For the least correlated network analyzed, viz., that of the largest strongly connected cluster in the network of WWW links in the domain of Ref. 21 (Massey University, New Zealand) (Refs. 22 and 23) activity could not be related to in strength at any hierarchical level. Because the Pearson coefficient corresponds to a single real value, it cannot adequately express the coexistence of the many relationships between activity and degrees present in this specific network as well as possibly heterogeneous topologies. Very similar results were obtained for other WWW networks, which indicate that the reasons why topological hubs have not been highly active cannot be identified at the present moment (see, however, discussion for higher correlated networks below).

However, for the two neuronal structures of Table I that are not fully correlated (network defined by the interconnectivity between cortical regions of the cat24 and network of synaptic connections in C. elegans25), activity was shown to increase with the cumulative first and second hierarchical in strengths.
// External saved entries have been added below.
-- ==== Sys2Proof/Laws/Ops.lean ====
section
/-! SUPPORT. What the shared operations do, said once: fields and registers after a write, the guards of an access, and what
raising an event can change. -/

namespace Sys2Proof.Laws

set_option Elab.async false

open Sys2Proof Sys2Proof.Machine

/-! ### Bit fields -/

theorem getLsbD_maskOf (lo n i : Nat) (h : i < 32) : (maskOf lo n).getLsbD i = (decide (lo ≤ i) && decide (i < lo + n)) := by
  simp only [maskOf, BitVec.getLsbD_ofNat, h, decide_true, Bool.true_and, Nat.testBit_shiftLeft, Nat.testBit_two_pow_sub_one]
  by_cases h1 : lo ≤ i
  · simp [h1]; omega
  · simp [h1]

theorem getLsbD_putBits (w : Word) (lo n v i : Nat) (h : i < 32) :
    (putBits w lo n v).getLsbD i = if lo ≤ i ∧ i < lo + n then v.testBit (i - lo) else w.getLsbD i := by
  simp only [putBits, BitVec.getLsbD_or, BitVec.getLsbD_and, BitVec.getLsbD_not, h, decide_true, Bool.true_and,
    getLsbD_maskOf lo n i h, BitVec.getLsbD_ofNat, Nat.testBit_shiftLeft, Nat.testBit_mod_two_pow]
  by_cases h1 : lo ≤ i
  · by_cases h2 : i < lo + n
    · have h3 : i - lo < n := by omega
      simp [h1, h2, h3]
    · simp [h1, h2]
  · simp [h1]

theorem testBit_bitsOf (w : Word) (lo n i : Nat) :
    (bitsOf w lo n).testBit i = (decide (i < n) && w.getLsbD (lo + i)) := by
  simp only [bitsOf, Nat.testBit_mod_two_pow, Nat.testBit_shiftRight, BitVec.testBit_toNat]

/-- A field reads as what was put into it. -/
theorem bitsOf_putBits (w : Word) (lo n v : Nat) (h : lo + n ≤ 32) : bitsOf (putBits w lo n v) lo n = v % 2 ^ n := by
  apply Nat.eq_of_testBit_eq
  intro i
  rw [testBit_bitsOf, Nat.testBit_mod_two_pow]
  by_cases hi : i < n
  · rw [getLsbD_putBits _ _ _ _ _ (by omega)]
    simp [hi]
  · simp [hi]

/-- Putting a field leaves a disjoint field alone. -/
theorem bitsOf_putBits_disjoint (w : Word) (lo n v lo2 n2 : Nat) (h : lo2 + n2 ≤ lo ∨ lo + n ≤ lo2) :
    bitsOf (putBits w lo n v) lo2 n2 = bitsOf w lo2 n2 := by
  apply Nat.eq_of_testBit_eq
  intro i
  rw [testBit_bitsOf, testBit_bitsOf]
  by_cases hi : i < n2
  · by_cases h32 : lo2 + i < 32
    · rw [getLsbD_putBits _ _ _ _ _ h32, if_neg (by omega)]
    · simp [BitVec.getLsbD_of_ge _ _ (by omega : 32 ≤ lo2 + i)]
  · simp [hi]

/-! ### Registers -/

@[simp] theorem rd_wr_same (a : Nat) (v : Word) (d : Dev) : rd (wr a v d) a = v := cget_cput_same _ _ _ _

theorem rd_wr_other {a b : Nat} (v : Word) (d : Dev) (h : b ≠ a) : rd (wr a v d) b = rd d b := cget_cput_other _ _ _ h

theorem rd_setF_other {f : Fld} {b : Nat} (v : Nat) (d : Dev) (h : b ≠ f.reg) : rd (setF f v d) b = rd d b :=
  rd_wr_other _ _ h

theorem rd_wrN_same (a v : Nat) (d : Dev) : rd (wrN a v d) a = BitVec.ofNat 32 v := rd_wr_same _ _ _

theorem rd_wrN_other {a b : Nat} (v : Nat) (d : Dev) (h : b ≠ a) : rd (wrN a v d) b = rd d b := rd_wr_other _ _ h

theorem rd_wr64_other {a b : Nat} (v : Nat) (d : Dev) (h : b ≠ a) (h4 : b ≠ a + 4) : rd (wr64 a v d) b = rd d b := by
  rw [wr64, rd_wrN_other _ _ h4, rd_wrN_other _ _ h]

/-- A field reads as what was set. -/
theorem fld_setF_same (f : Fld) (v : Nat) (d : Dev) (h : f.lo + f.wd ≤ 32) : fld (setF f v d) f = v % 2 ^ f.wd := by
  rw [fld, setF, rd_wr_same, bitsOf_putBits _ _ _ _ h]

/-- Setting a field leaves the fields of other registers and disjoint fields of its own alone. -/
theorem fld_setF_other {f g : Fld} (v : Nat) (d : Dev) (h : g.reg ≠ f.reg ∨ g.lo + g.wd ≤ f.lo ∨ f.lo + f.wd ≤ g.lo) :
    fld (setF f v d) g = fld d g := by
  by_cases hr : g.reg = f.reg
  · rw [fld, fld, hr, setF, rd_wr_same, bitsOf_putBits_disjoint _ _ _ _ _ _ (by rcases h with h | h; exact absurd hr h; exact h)]
  · rw [fld, fld, rd_setF_other v d hr]

theorem domOnN_wr {a n : Nat} (v : Word) (d : Dev) (h : PWR_DOM_STATUS ≠ a) : domOnN (wr a v d) n = domOnN d n := by
  rw [domOnN, domOnN, rd_wr_other _ _ h]

/-! ### Conditions and lists -/

@[simp] theorem doIf_true (f : Dev → Dev) (d : Dev) : doIf true f d = f d := if_pos rfl
@[simp] theorem doIf_false (f : Dev → Dev) (d : Dev) : doIf false f d = d := if_neg Bool.false_ne_true

/-- A property that both branches have. -/
theorem doIf_ind {P : Dev → Prop} (b : Bool) (f : Dev → Dev) (d : Dev) (h1 : P (f d)) (h0 : P d) : P (doIf b f d) := by
  cases b
  · exact h0
  · exact h1

/-- A property that every element's effect keeps. -/
theorem forEach_ind {α : Type} {P : Dev → Prop} (l : List α) (f : α → Dev → Dev) (d : Dev) (h0 : P d)
    (h : ∀ x e, P e → P (f x e)) : P (forEach l f d) := by
  unfold forEach
  induction l generalizing d with
  | nil => exact h0
  | cons x xs ih => exact ih (f x d) (h x d h0)

/-! ### The guards of an access -/

/-- A write that its guards let through has its effect. -/
theorem guardWrite_granted {d : Dev} {r : Req} {a : Nat} (k : Dev → Dev) (h : granted d r a = true) :
    guardWrite r a k d = k d := by
  simp only [granted, Bool.and_eq_true, Bool.or_eq_true] at h
  obtain ⟨⟨h1, h2⟩, h3⟩ := h
  rcases h2 with h2 | h2 <;> simp [guardWrite, h1, h2, h3]

/-- A write that does not reach the device does nothing. -/
theorem guardWrite_unreached {d : Dev} {r : Req} {a : Nat} (k : Dev → Dev) (h : reaches d r = false) :
    guardWrite r a k d = d := by
  simp [guardWrite, h]

/-- A read that its guards let through has its effect. -/
theorem guardRead_on {d : Dev} {r : Req} {a : Nat} (k : Dev → Dev) (h : reaches d r = true) (hr : regOn d a = true) :
    guardRead r a k d = k d := by
  simp [guardRead, h, hr]

/-! ### Events: what raising one can change -/

/-- What raising an event keeps: everything but the performance counters, the pending events, the recorder's input and the
count of free values. -/
def keepsRaise (d e : Dev) : Prop :=
  (∀ a, isPmc (a % bankSpan) = false → rd e a = rd d a) ∧
  { e with regs := d.regs, evq := d.evq, log := d.log, ctr := d.ctr } = d

theorem keepsRaise_refl (d : Dev) : keepsRaise d d := ⟨fun _ _ => rfl, rfl⟩

theorem keepsRaise_trans {d e g : Dev} (h1 : keepsRaise d e) (h2 : keepsRaise e g) : keepsRaise d g := by
  refine ⟨fun a ha => (h2.1 a ha).trans (h1.1 a ha), ?_⟩
  have e1 := h1.2
  have e2 := h2.2
  rw [← e1, ← e2]

theorem keepsRaise_with {d : Dev} {q : Evq} {l : Log} {c : Nat} : keepsRaise d { d with evq := q, log := l, ctr := c } :=
  ⟨fun _ _ => rfl, rfl⟩

theorem keepsRaise_wr {d : Dev} {a : Nat} {v : Word} (h : isPmc (a % bankSpan) = true) : keepsRaise d (wr a v d) := by
  refine ⟨fun b hb => rd_wr_other _ _ ?_, rfl⟩
  intro e; subst e; rw [h] at hb; cases hb

theorem keepsRaise_doIf {d e : Dev} {b : Bool} {f : Dev → Dev} (h0 : keepsRaise d e) (h : keepsRaise e (f e)) :
    keepsRaise d (doIf b f e) :=
  doIf_ind (P := keepsRaise d) b f e (keepsRaise_trans h0 h) h0

theorem keepsRaise_setPending (src code param : Nat) (d : Dev) : keepsRaise d (setPending src code param d) := by
  unfold setPending
  split
  · exact keepsRaise_with (d := d) (l := d.log) (c := d.ctr)
  · split
    · exact keepsRaise_with (d := d) (l := d.log) (c := d.ctr)
    · exact keepsRaise_refl d

theorem keepsRaise_log {d : Dev} (l : Log) : keepsRaise d { d with log := l } := keepsRaise_with (d := d) (q := d.evq) (c := d.ctr)

theorem keepsRaise_enqueue (r : LRec) (d : Dev) : keepsRaise d (enqueue r d) := by
  unfold enqueue
  split
  · exact keepsRaise_log _
  · exact keepsRaise_log _

theorem keepsRaise_setWeir (i : Nat) (w : Weir) (d : Dev) : keepsRaise d (setWeir i w d) := keepsRaise_log _

theorem keepsRaise_weirSync (i : Nat) (d : Dev) : keepsRaise d (weirSync i d) := by
  unfold weirSync
  dsimp only
  split
  · exact keepsRaise_trans (keepsRaise_setPending _ _ _ _) (keepsRaise_trans (keepsRaise_enqueue _ _) (keepsRaise_setWeir _ _ _))
  · exact keepsRaise_setWeir _ _ _

theorem keepsRaise_offer (r : LRec) (d : Dev) : keepsRaise d (offer r d) := by
  unfold offer
  split
  · exact keepsRaise_enqueue _ _
  · dsimp only
    have h := keepsRaise_weirSync (weirIndex r.code) d
    split
    · exact keepsRaise_trans h (keepsRaise_enqueue _ _)
    · split
      · exact keepsRaise_trans h (keepsRaise_trans (keepsRaise_setWeir _ _ _) (keepsRaise_enqueue _ _))
      · exact keepsRaise_trans h (keepsRaise_trans (keepsRaise_log _) (keepsRaise_setWeir _ _ _))

theorem keepsRaise_raiseRaw (code param p0 p1 p2 : Nat) (d : Dev) : keepsRaise d (raiseRaw code param p0 p1 p2 d) :=
  keepsRaise_trans (keepsRaise_setPending _ _ _ _) (keepsRaise_offer _ _)

theorem isPmc_gen (n : Nat) (h : n < 64) (o : Nat) (ho : o < 16) : isPmc ((0x060100 + o + n * 0x10) % bankSpan) = true := by
  have : (0x060100 + o + n * 0x10) % bankSpan = 0x060100 + o + n * 0x10 := Nat.mod_eq_of_lt (by unfold bankSpan; omega)
  rw [this, isPmc]
  simp only [Bool.and_eq_true, decide_eq_true_eq]
  omega

theorem isPmc_priv (p : Nat) (h : p < 8) (o : Nat) (ho : o < 16) : isPmc ((0x060600 + o + p * 0x10) % bankSpan) = true := by
  have : (0x060600 + o + p * 0x10) % bankSpan = 0x060600 + o + p * 0x10 := Nat.mod_eq_of_lt (by unfold bankSpan; omega)
  rw [this, isPmc]
  simp only [Bool.and_eq_true, decide_eq_true_eq]
  omega

theorem keepsRaise_wr64 {d : Dev} {a v : Nat} (h : isPmc (a % bankSpan) = true) (h4 : isPmc ((a + 4) % bankSpan) = true) :
    keepsRaise d (wr64 a v d) :=
  keepsRaise_trans (keepsRaise_wr h) (keepsRaise_wr h4)

theorem isPmc_genLo (n : Nat) (h : n < 64) : isPmc (PMC_GEN_LO n % bankSpan) = true := isPmc_gen n h 4 (by omega)

theorem isPmc_genHi (n : Nat) (h : n < 64) : isPmc ((PMC_GEN_LO n + 4) % bankSpan) = true := by
  have := isPmc_gen n h 8 (by omega)
  rwa [show PMC_GEN_LO n + 4 = 0x060100 + 8 + n * 0x10 by unfold PMC_GEN_LO; omega]

theorem isPmc_privLo (p : Nat) (h : p < 8) : isPmc (PMC_PRIV_LO p % bankSpan) = true := isPmc_priv p h 4 (by omega)

theorem isPmc_privHi (p : Nat) (h : p < 8) : isPmc ((PMC_PRIV_LO p + 4) % bankSpan) = true := by
  have := isPmc_priv p h 8 (by omega)
  rwa [show PMC_PRIV_LO p + 4 = 0x060600 + 8 + p * 0x10 by unfold PMC_PRIV_LO; omega]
In the cat cortical network, each cortical region is represented as a node, and the interconnections are reflected by the network edges. Significantly, in a previous paper,26 it was shown that when connections between cortex and thalamus were included, the correlation between activity and outdegree increased significantly. This could be interpreted as a result of increased efficiency with the topological hubs becoming highly active. Furthermore, for the fully correlated networks, such as word associations obtained for texts by Darwin and Wodehouse, activity increased basically with the square of the cumulative second hierarchical in strength (see Supplementary Fig. 2. in Ref. 20). In addition, the correlations obtained for these two authors are markedly distinct, as the work of Wodehouse is characterized by substantially steeper increase of frequency of visits for large in strength values (see Supplementary Fig. 3 in Ref. 20). Therefore, the results considering higher cumulative hierarchical degrees may serve as a feature for authorship identification.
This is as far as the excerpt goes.